Saint Therese of Lisieux first read the book when she was 14 years old and says,
Reading this was one of the greatest graces of my life. I read it at the window of my study, and the impression I received from it is too intimate and too sweet for me to express . . . All the great truths of religion, the mysteries of eternity, plunged my soul into a happiness not of the earth . . . I experienced already what God reserves for those who love Him (not with the eye of man, but with that of the heart), and seeing that the eternal rewards had no proportion to the light sacrifices of life, I wanted to love, to love Jesus with passion, to give Him a thousand proofs of love while I still could. I copied out several passages on perfect love, on the reception that the good God will give His elect at the moment when He Himself becomes their great and eternal reward, and I kept repeating unceasingly the words of love burning in my heart."
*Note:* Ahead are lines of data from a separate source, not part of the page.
/-- SET_POLICY: a mask beyond the nine fields is refused; else each masked field takes the carried value brought into its range, the reply
carries all nine and says whether one was clamped, and the slots at a retry limit now reached end before it (R86, R92, R108, R154, R162; which
mask bit stands for which value is log entry 37). -/
def Obligations.SetPolicyOutcome : Prop :=
  ∀ (s : State) (tag : Byte) (mask : Nat) (f p : Policy) (fields : List Byte), Held s tag (.setPolicy mask f) →
    (512 ≤ mask → exec .setPolicy s = .next (replied 0x95 tag .badField [] s)) ∧
    (mask < 512 →
      p = { retryLimit := if mask.testBit 0 then clampTo 1 7 f.retryLimit else s.policy.retryLimit,
            pendingLimit := if mask.testBit 1 then clampTo 1 15 f.pendingLimit else s.policy.pendingLimit,
            urgentLag := if mask.testBit 2 then clampTo 1 32 f.urgentLag else s.policy.urgentLag,
            scanPeriod := if mask.testBit 3 then clampTo 1 60 f.scanPeriod else s.policy.scanPeriod,
            silenceLimit := if mask.testBit 4 then clampTo 10 3600 f.silenceLimit else s.policy.silenceLimit,
            wakeMaximum := if mask.testBit 5 then clampTo 1 50 f.wakeMaximum else s.policy.wakeMaximum,
            relayDepth := if mask.testBit 6 then clampTo 1 2 f.relayDepth else s.policy.relayDepth,
            reportThreshold := if mask.testBit 7 then clampTo 0 3 f.reportThreshold else s.policy.reportThreshold,
            depotNumber := if mask.testBit 8 then clampTo 0 65535 f.depotNumber else s.policy.depotNumber } →
      fields = leBytes 1 p.retryLimit ++ leBytes 1 p.pendingLimit ++ leBytes 1 p.urgentLag ++ leBytes 1 p.scanPeriod ++
        leBytes 2 p.silenceLimit ++ leBytes 1 p.wakeMaximum ++ leBytes 1 p.relayDepth ++ leBytes 1 p.reportThreshold ++
        leBytes 2 p.depotNumber →
      ∃ t st, exec .setPolicy s = .next t ∧ t.policy = p ∧ t.host.replyPlace = some ⟨0x95, tag, st, fields⟩ ∧
        t.host.processor = .idle ∧ (st = .ok ∨ st = .clamped) ∧ (st = .ok ↔ policyUnclamped mask f = true) ∧
        (∀ k b, (s.slot k).binding = some b → p.retryLimit ≤ b.errors →
          t.slot k = if b.step = .abandon then ⟨none, .superseded, true⟩ else ⟨none, .retryExhausted, false⟩) ∧
        ((∀ k b, (s.slot k).binding = some b → b.errors < p.retryLimit) → t = chooseAll (replied 0x95 tag st fields { s with
          policy := p, dispatchDue := s.dispatchDue || decide (p.relayDepth ≠ s.policy.relayDepth) })) ∧
        (∃ u : State, t = chooseAll (replied 0x95 tag st fields
          { u with policy := p, dispatchDue := u.dispatchDue || decide (p.relayDepth ≠ s.policy.relayDepth) }) ∧
          ∀ one : State → SlotIx → State,
            (∀ w k, (∀ b, (w.slot k).binding = some b → b.errors < p.retryLimit) → one w k = w) →
            (∀ w k b, (w.slot k).binding = some b → p.retryLimit ≤ b.errors → b.step = .abandon →
              one w k = endSlot k .superseded true w) →
            (∀ w k b, (w.slot k).binding = some b → p.retryLimit ≤ b.errors → b.step ≠ .abandon →
              one w k = endSlot k .retryExhausted false w) →
            u = ([0, 1, 2, 3, 4, 5, 6, 7, 8, 9, 10, 11] : List SlotIx).foldl one s)) ∧
    (policyUnclamped mask f = true ↔ (mask.testBit 0 = true → 1 ≤ f.retryLimit ∧ f.retryLimit ≤ 7) ∧
      (mask.testBit 1 = true → 1 ≤ f.pendingLimit ∧ f.pendingLimit ≤ 15) ∧ (mask.testBit 2 = true → 1 ≤ f.urgentLag ∧ f.urgentLag ≤ 32) ∧
      (mask.testBit 3 = true → 1 ≤ f.scanPeriod ∧ f.scanPeriod ≤ 60) ∧
      (mask.testBit 4 = true → 10 ≤ f.silenceLimit ∧ f.silenceLimit ≤ 3600) ∧
      (mask.testBit 5 = true → 1 ≤ f.wakeMaximum ∧ f.wakeMaximum ≤ 50) ∧ (mask.testBit 6 = true → 1 ≤ f.relayDepth ∧ f.relayDepth ≤ 2) ∧
      (mask.testBit 7 = true → f.reportThreshold ≤ 3) ∧ (mask.testBit 8 = true → f.depotNumber ≤ 65535))

/-! ## Lane rounds (06) -/

/-- A round begins: its inputs are taken, and the beacon carries the depot's state, up to 8 acknowledgements, which leave their list, and
the wake list, whose vehicles' attempts rise, each that reaches the maximum becoming UNREACHABLE with VEHICLE_UNREACHABLE; the build of the
beacon tests idleness, which starts, keeps or stops the quiet-delay timer and keeps or clears the frame-wake mark; LANE_PREAMBLE_END begins
the first round (R45, R112 to R118, R122, R129, R133, R167; that the beacon's end is in whole microseconds, rounded up, is log entry 3, that
LANE_PREAMBLE_END moves internal time on to its deadline log entry 4). -/
def Obligations.RoundBegins : Prop :=
  (∀ (s : State) (i : LaneIx), (s.lane i).state = .starting →
    exec (.lanePreambleEnd i) s = .next (beginRound i { s with now := max s.now (s.lane i).deadline })) ∧
  ∀ (s t : State) (i : LaneIx) (l m : Lane) (names : List Nat), RosterOk s → t = beginRound i s → l = s.lane i → m = t.lane i →
    names = (wakeList s i).map (fun v => vehicleNumber s (some v)) →
    (m.state = .active ∧ m.phase = .beacon ∧ m.roundStart = s.now ∧ m.rate = 921600 / l.params.divisor ∧
      m.inLength = l.params.roundLength ∧ m.inWindow = l.params.announceWindow ∧ m.rollCallMade = false ∧
      m.acks = l.acks.drop 8 ∧ m.wake = names ∧ m.reception = none) ∧
    (m.params = l.params ∧ m.efficiency = l.efficiency ∧ m.useful = l.useful ∧ m.spent = l.spent ∧ m.answers = l.answers ∧
      m.lastServed = l.lastServed ∧ m.transaction = l.transaction ∧ m.doublingDue = l.doublingDue ∧ m.arrival = l.arrival ∧
      m.burst = l.burst ∧ m.fault = l.fault ∧ m.breaks = l.breaks) ∧
    m.sent = some ⟨0x01, i, 0, 0, false,
      leBytes 2 s.policy.depotNumber ++ leBytes 4 s.clock.count ++ leBytes 2 (orZero (publishedFare s)) ++
        leBytes 2 (orZero (publishedBase s)) ++ leBytes 2 (orZero (publishedHead s)) ++ leBytes 1 (min 8 l.acks.length) ++
        (l.acks.take 8).flatMap (leBytes 2) ++ leBytes 1 names.length ++
        names.flatMap (fun n => leBytes 2 n ++ leBytes 2 (65535 - n))⟩ ∧
    m.deadline = s.now + ceilDiv ((25 + 2 * min 8 l.acks.length + 4 * names.length) * 10000000) (921600 / l.params.divisor) ∧
    (∀ v r, look s.vehicles v = some r →
      (v ∈ wakeList s i → look t.vehicles v = some { r with
        wakeAttempts := r.wakeAttempts + 1,
        state := if s.policy.wakeMaximum ≤ r.wakeAttempts + 1 then .unreachable else r.state }) ∧
      (v ∉ wakeList s i → look t.vehicles v = some r)) ∧
    (∀ j, j ≠ i → t.lane j = s.lane j) ∧ t.slots = s.slots ∧ t.objects = s.objects ∧ t.validators = s.validators ∧
    t.now = s.now ∧ t.clock = s.clock ∧ SameLink s t ∧
    t.host = (submitAll ((wakeList s i).flatMap (fun v => match look s.vehicles v with
      | none => []
      | some r => if s.policy.wakeMaximum ≤ r.wakeAttempts + 1
          then [.vehicleUnreachable r.number r.lane r.state (r.wakeAttempts + 1)] else [])) s).host ∧
    (∀ free : Prop, (free ↔ (∀ k b, (s.slot k).binding = some b → b.lane ≠ i) ∧ names = [] ∧ l.arrival = false ∧
        ¬(l.params.presence = .edgeLevel ∧ l.lineAsserted = true) ∧ l.burst = 0) →
      (l.frameWake = true → (free → m.quietTimer = l.quietTimer ∧ m.frameWake = true) ∧
        (¬free → m.quietTimer = .stopped ∧ m.frameWake = false)) ∧
      (l.frameWake = false → m.frameWake = false ∧
        (free ∧ l.answers = [] → m.quietTimer = if l.quietTimer = .stopped
          then (if l.params.quietDelay = 0 then .expired else .running (s.now + l.params.quietDelay * 1000)) else l.quietTimer) ∧
        (¬(free ∧ l.answers = []) → m.quietTimer = .stopped)))

/-- The wake list of a beacon: at most 8 vehicles, first the ASLEEP ones of the lane by their best-ranked live entry, then the EXPECTED
ones by departure time, absent last, and number; a vehicle is left out only when the list is full (R117). -/
def Obligations.WakeListRule : Prop :=
  ∀ (s : State) (i : LaneIx), RosterOk s →
    ∃ asleep expected : List Nat, wakeList s i = (asleep ++ expected).take 8 ∧ (asleep ++ expected).Nodup ∧
      (∀ v, v ∈ asleep ↔ ∃ e ∈ s.scanner.ranked, ∃ x r, liveEntry s e = some (x, v, r) ∧ r.lane = i ∧ r.state = .asleep) ∧
      (∀ v, v ∈ expected ↔ ∃ r, look s.vehicles v = some r ∧ r.lane = i ∧ r.state = .expected) ∧
      asleep.Pairwise (fun v w => ∃ before_ e after_ x r, s.scanner.ranked = before_ ++ e :: after_ ∧
        liveEntry s e = some (x, v, r) ∧ ∀ e' ∈ before_, ∀ x' r', liveEntry s e' ≠ some (x', w, r')) ∧
      expected.Pairwise (fun v w => ∀ a b, look s.vehicles v = some a → look s.vehicles w = some b →
        (∃ d, a.departure = some d ∧ (b.departure = none ∨ ∃ e, b.departure = some e ∧ (d < e ∨ (d = e ∧ a.number ≤ b.number)))) ∨
        (a.departure = none ∧ b.departure = none ∧ a.number ≤ b.number))

/-- The parts of a round: the window opens with its length, doubled when due and at most half the round; it closes into the service phase,
where in EDGE mode the arrival flag that doubled it is cleared; the round's end counts a burst down, lets an idle lane with its timer
EXPIRED fall QUIET, or begins the next round. The bytes of a frame in progress are spent when it ends: those of the service phase, and none
of the window or of QUIET (R112, R114, R119, R128, R130, R131, R134, R136; times in whole microseconds are log entry 3, that an expiry moves
internal time on to its deadline log entry 4, the count of the bytes of a frame in progress log entry 11, what an operand of ROUND_END
carries log entry 22). -/
def Obligations.RoundParts : Prop :=
  (∀ (s : State) (i : LaneIx) (l : Lane), l = s.lane i → l.state = .active →
    (∀ now : Time, now = max s.now l.deadline → l.phase = .beacon → exec (.beaconEnd i) s = .next { s with
      now := now,
      lanes := s.lanes.set i { l with
        phase := .window, windowByArrival := l.arrival, doublingDue := false,
        deadline := now + min ((if l.arrival = true ∨ l.doublingDue = true then 2 else 1) * l.inWindow) (l.inLength / 2) * 1000 } }) ∧
    (∀ (now : Time) (m : Lane), now = max s.now l.deadline → l.phase = .window →
      m = { l with phase := .service, windowByArrival := false,
                   reception := l.reception.map (fun r => { r with windowBytes := heardBytes now l }) } →
      (l.params.presence ≠ .edge ∨ l.windowByArrival = false →
        exec (.windowClose i) s = .next (chooseAll { s with now := now, lanes := s.lanes.set i m })) ∧
      (l.params.presence = .edge → l.windowByArrival = true → exec (.windowClose i) s =
        .next (chooseAll (retestIdle i { s with now := now, lanes := s.lanes.set i { m with arrival := false } })))) ∧
    (∀ (now : Time) (n : Nat), now = max s.now (l.roundStart + l.inLength * 1000) → l.phase = .service → l.transaction = none →
      (l.burst = 0 → l.quietTimer = .expired → laneIdle s i = true → exec (.roundEnd i n) s = .next { s with
        now := now,
        lanes := s.lanes.set i { l with
          state := .quiet, phase := .none, powerSave := true, quietTimer := .stopped, frameWake := false,
          reception := l.reception.map (fun r => { r with owed := n - r.windowBytes }),
          quietMaxEnd := some (now + 1000 * l.params.quietMaximum * 1000) } }) ∧
      (¬(l.burst = 0 ∧ l.quietTimer = .expired ∧ laneIdle s i = true) → exec (.roundEnd i n) s = .next (beginRound i { s with
        now := now,
        lanes := s.lanes.set i { l with
          burst := l.burst - 1, reception := none,
          spent := if l.reception = none then l.spent else spentAfter l n } })))) ∧
  (∀ (l : Lane) (now : Time) (n : Nat),
    (l.reception = none → heardBytes now l = 0 ∧ spentAfter l n = if l.phase = .service then addSat32 l.spent n else l.spent) ∧
    (∀ r, l.reception = some r → heardBytes now l = min 2307 (1 + (now - r.start) * l.rate / 10000000) ∧
      spentAfter l n = addSat32 l.spent (if l.phase = .service then n - r.windowBytes else r.owed)))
In a section on the Eucharist he describes how the priest on the altar, fills a representative function by assuming the person of Jesus Christ. I should note that as he wrote this in the 19th Century he is describing the priests actions in what is now called the Extraordinary Form of the Mass. In reading this it is obvious to note the loss of the sacred and mysterious when compared to the actions of the priest in today's Novus Ordo. Where the priest too often begins Mass more like a 'Master of Ceremonies.'
At Mass, we come out of the sacristy wearing on our shoulders that mysterious chasuble, the image of the Cross that our Lord Jesus Christ bore upon His own shoulders. The alb that covers us represents the white robe in which the Son of God was mocked at the court of Herod, but which His innocence transformed into a garment of dazzling brightness. We carry, hanging from our arms, that maniple of tears, intended to wipe away the sweat from our foreheads and restore us from our failings.
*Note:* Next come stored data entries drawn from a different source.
/-! ## submit -/

@[simp] theorem submit_content (b : ReportBody) (s : State) :
    (submit b s).content = s.content := by unfold submit; split_ifs <;> rfl
@[simp] theorem submit_pool (b : ReportBody) (s : State) :
    (submit b s).pool = s.pool := by unfold submit; split_ifs <;> rfl
@[simp] theorem submit_objects (b : ReportBody) (s : State) :
    (submit b s).objects = s.objects := by unfold submit; split_ifs <;> rfl
@[simp] theorem submit_fare (b : ReportBody) (s : State) :
    (submit b s).fare = s.fare := by unfold submit; split_ifs <;> rfl
@[simp] theorem submit_block (b : ReportBody) (s : State) :
    (submit b s).block = s.block := by unfold submit; split_ifs <;> rfl
@[simp] theorem submit_merge (b : ReportBody) (s : State) :
    (submit b s).merge = s.merge := by unfold submit; split_ifs <;> rfl
@[simp] theorem submit_vehicles (b : ReportBody) (s : State) :
    (submit b s).vehicles = s.vehicles := by unfold submit; split_ifs <;> rfl
@[simp] theorem submit_validators (b : ReportBody) (s : State) :
    (submit b s).validators = s.validators := by unfold submit; split_ifs <;> rfl
@[simp] theorem submit_vehicleFull (b : ReportBody) (s : State) :
    (submit b s).vehicleFull = s.vehicleFull := by unfold submit; split_ifs <;> rfl
@[simp] theorem submit_validatorFull (b : ReportBody) (s : State) :
    (submit b s).validatorFull = s.validatorFull := by unfold submit; split_ifs <;> rfl
@[simp] theorem submit_silenceApplied (b : ReportBody) (s : State) :
    (submit b s).silenceApplied = s.silenceApplied := by unfold submit; split_ifs <;> rfl
@[simp] theorem submit_clock (b : ReportBody) (s : State) :
    (submit b s).clock = s.clock := by unfold submit; split_ifs <;> rfl
@[simp] theorem submit_scanner (b : ReportBody) (s : State) :
    (submit b s).scanner = s.scanner := by unfold submit; split_ifs <;> rfl
@[simp] theorem submit_slots (b : ReportBody) (s : State) :
    (submit b s).slots = s.slots := by unfold submit; split_ifs <;> rfl
@[simp] theorem submit_dispatchDue (b : ReportBody) (s : State) :
    (submit b s).dispatchDue = s.dispatchDue := by unfold submit; split_ifs <;> rfl
@[simp] theorem submit_lanes (b : ReportBody) (s : State) :
    (submit b s).lanes = s.lanes := by unfold submit; split_ifs <;> rfl
@[simp] theorem submit_policy (b : ReportBody) (s : State) :
    (submit b s).policy = s.policy := by unfold submit; split_ifs <;> rfl
@[simp] theorem submit_resetPin (b : ReportBody) (s : State) :
    (submit b s).resetPin = s.resetPin := by unfold submit; split_ifs <;> rfl
@[simp] theorem submit_now (b : ReportBody) (s : State) :
    (submit b s).now = s.now := by unfold submit; split_ifs <;> rfl
@[simp] theorem submit_pending (b : ReportBody) (s : State) :
    (submit b s).pending = s.pending := by unfold submit; split_ifs <;> rfl
@[simp] theorem submit_lane (b : ReportBody) (s : State) (j : LaneIx) :
    (submit b s).lane j = s.lane j := by unfold submit; split_ifs <;> rfl
@[simp] theorem submit_slot (b : ReportBody) (s : State) (j : SlotIx) :
    (submit b s).slot j = s.slot j := by unfold submit; split_ifs <;> rfl

/-! ## What the updates write -/

theorem get_set_same {α : Type} {n : Nat} (v : Vector α n) (i : Fin n) (x : α) : (v.set i x).get i = x := by
  change (v.set i x)[i.val] = x
  simp

theorem get_set_other {α : Type} {n : Nat} (v : Vector α n) (i j : Fin n) (x : α) (h : j ≠ i) :
    (v.set i x).get j = v.get j := by
  have h' : i.val ≠ j.val := fun e => h (Fin.ext e.symm)
  change (v.set i x)[j.val] = v[j.val]
  simp [h']

@[simp] theorem modLane_lane_same (i : LaneIx) (f : Lane → Lane) (s : State) : (modLane i f s).lane i = f (s.lane i) := by
  simp [State.lane, modLane, get_set_same]

theorem modLane_lane_other (i j : LaneIx) (f : Lane → Lane) (s : State) (h : j ≠ i) : (modLane i f s).lane j = s.lane j := by
  simp [State.lane, modLane, get_set_other _ _ _ _ h]

theorem modLane_lane (i j : LaneIx) (f : Lane → Lane) (s : State) :
    (modLane i f s).lane j = if j = i then f (s.lane j) else s.lane j := by
  by_cases h : j = i
  · subst h; simp
  · simp [h, modLane_lane_other i j f s h]

@[simp] theorem setSlot_slot_same (k : SlotIx) (r : Slot) (s : State) : (setSlot k r s).slot k = r := by
  simp [State.slot, setSlot, get_set_same]

theorem setSlot_slot_other (k j : SlotIx) (r : Slot) (s : State) (h : j ≠ k) : (setSlot k r s).slot j = s.slot j := by
  simp [State.slot, setSlot, get_set_other _ _ _ _ h]

theorem setSlot_slot (k j : SlotIx) (r : Slot) (s : State) : (setSlot k r s).slot j = if j = k then r else s.slot j := by
  by_cases h : j = k
  · subst h; simp
  · simp [h, setSlot_slot_other k j r s h]

@[simp] theorem modHost_host (f : HostLink → HostLink) (s : State) : (modHost f s).host = f s.host := rfl

@[simp] theorem advanceTo_now (t : Time) (s : State) : (advanceTo t s).now = max s.now t := rfl

@[simp] theorem answer_host (c : Nat) (g : Byte) (st : Status) (b : List Byte) (s : State) :
    (answer c g st b s).host = { s.host with replyPlace := some ⟨c + 0x80, g, st, b⟩, processor := .idle } := rfl

@[simp] theorem refuse_host (c : Nat) (g : Byte) (st : Status) (s : State) :
    (refuse c g st s).host = { s.host with replyPlace := some ⟨c + 0x80, g, st, []⟩, processor := .idle } := rfl

end Sys2Proof.Machine
end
After bowing, we ascend the steps of the altar, as our Lord Jesus Christ climbed the steps of Golgotha. we raise our hands, when we say Oremus, as Jesus Christ prayed, with His hands raised toward His Father. At the Canon, we speak in a low voice, like Jesus Christ, who, in the Garden of Olives, moved a stone's throw away from His disciples, in order to enter into the silence of recollection and prayer. At the Elevation, we take the Host in our hands, just as Jesus Christ, at the Last Supper, took the bread and wine into His holy and venerable hands. Then our words cease, our personality disappears, and the voice of Jesus Christ replaces that of His minister. it is no longer we who speak, no longer we who live: the body of the priest has become the very body of God.